September 19, 2014

Never allow anything to be classified as unexpected or unintended consequences, unless proven beyond doubts to be such.

Sir, I refer to Gillian Tett’s “Emerging markets brace for a bumpy ride” September 19.

I agree with absolutely all she writes about the losses many emerging nations suffered with their exposure to derivatives in 2008 “when the dollar suddenly surged in value as a safe haven currency”, except for when she argues“It is a lesson in unexpected consequences in a tightly interconnected world”.

As I see it, nothing should be classified as an unexpected, or much less an unintended consequence, if it has not been proven to be beyond any reasonable doubt to be so.

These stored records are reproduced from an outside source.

-- ==== Sys2Proof/Machine/Step.lean ====
section
/-! DEFINITION. One step: the host's next word, its actions in order. With no word pending the block is idle
(60_exceptions.md R114, 30_encoding.md R54). -/

namespace Sys2Proof.Machine

def step (s : State) : Host.Outcome State Fault Refusal :=
  match s.fetch with
  | none => .next s
  | some (w, s') => runAll (actions w) s'

/-- `s` with the table word placed where `step` fetches. An operation row also needs CTRL to select it and the register
empty, so that the next step performs it (notes/assumptions/1.md). -/
def State.withFetchWord (s : State) (nbits w : Nat) : State :=
  match tableWord nbits w with
  | none => s
  | some (.ctrlWord c b) => { s with ctrl := some c, out := none, script := .ctrlWord c b :: s.script }
  | some (.strobeWord e) => { s with script := .strobeWord e :: s.script }

end Sys2Proof.Machine
end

Otherwise it just serves as an excuse for stupid behavior.

For instance, in January 2003 in FT I wrote “Everyone knows that, sooner or later, the ratings issued by the credit agencies are just a new breed of systemic error to be propagated at modern speeds” and I was no bank regulator.

And so no one should be allowed to talk about unexpected or unintended consequences of ordering the banks to follow so much the credit ratings as Basel II did. But yet, how often have you not heard about the unexpected or unintended consequence of credit rating agencies not rating correctly?

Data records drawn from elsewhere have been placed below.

-- ==== Sys2Proof/Tests/Slice0.lean ====
section
/-! SUPPORT. The model's own tests, expected results from 95_test_vectors.md and the words of 30_encoding.md, and for each
statement with hypotheses a witness that meets them. -/

namespace Sys2Proof.Tests

open Sys2Proof Sys2Proof.Machine

/-- After reset and CFGWR `c`. -/
def ready (c : Ctrl) : State := 
  { State.reset with ctrl := some c, run := some { pushes := 0, pops := 0, registerEmpty := true } }

/-- `ready c` with the byte `v` held. -/
def full (c : Ctrl) (v : Byte) : State := { ready c with out := some v }

/-- One instruction's next state, if it answers one. -/
def after (i : Instr) (s : State) : Option State :=
  match exec i s with
  | .next t => some t
  | _ => none

/-- The byte held after one step on a script of one word. -/
def outAfterStep (s : State) : Option Byte :=
  match step s with
  | .next t => t.out
  | _ => none

/-! ## Decoding: words written out from 30_encoding.md R51 and R54 -/

theorem test_decode_lin8 : decode (.ctrlWord 0b00#2 7#64) = .ok (.lin8 7#64) := rfl
theorem test_decode_ulaw : decode (.ctrlWord 0b01#2 7#64) = .ok (.ulaw 7#64) := rfl
theorem test_decode_lin8i : decode (.ctrlWord 0b10#2 7#64) = .ok (.lin8i 7#64) := rfl
theorem test_decode_ulawi : decode (.ctrlWord 0b11#2 7#64) = .ok (.ulawi 7#64) := rfl
theorem test_decode_reset : decode (.strobeWord ⟨0b1000#4, 0, 0⟩) = .ok .reset := rfl
theorem test_decode_cfgwr : decode (.strobeWord ⟨0b0100#4, 0b10#2, 0⟩) = .ok (.cfgwr 0b10#2) := rfl
theorem test_decode_push : decode (.strobeWord ⟨0b0010#4, 0, 0x3FF0000000000000#64⟩) = .ok (.push 0x3FF0000000000000#64) := rfl
theorem test_decode_pop : decode (.strobeWord ⟨0b0001#4, 0, 0⟩) = .ok .pop := rfl
theorem test_decode_idle : decode (.strobeWord ⟨0b0000#4, 0, 0⟩) = .error .idle := rfl
theorem test_decode_several : decode (.strobeWord ⟨0b0111#4, 0, 0⟩) = .error .severalStrobes := rfl

/-- The eight rows of opcode_table.json at their own widths, and the whole-byte reading. -/
theorem test_table_words :
    decodeTableWord 2 0 = some (.lin8 0) ∧ decodeTableWord 2 1 = some (.ulaw 0) ∧ decodeTableWord 2 2 = some (.lin8i 0)
      ∧ decodeTableWord 2 3 = some (.ulawi 0) ∧ decodeTableWord 4 8 = some .reset ∧ decodeTableWord 4 4 = some (.cfgwr 0)
      ∧ decodeTableWord 4 2 = some (.push 0) ∧ decodeTableWord 4 1 = some .pop ∧ decodeTableWord 8 8 = some .reset
      ∧ decodeTableWord 8 1 = some (.ulaw 0) := by decide

theorem test_table_rejects :
    decodeTableWord 2 4 = none ∧ decodeTableWord 4 0 = none ∧ decodeTableWord 4 16 = none ∧ decodeTableWord 8 5 = none := by
  decide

In the real world, not the world of unaccountable regulators, anyone guilty of such a mistake, would have had two minutes to collect his personal items and hit the door, never to return. And yet there they are as if nothing happened… even expected to save the day.

Could what happened because of the exposures in derivatives Tett describes not be an unexpected consequence? Of course it could... but let them prove it to us first.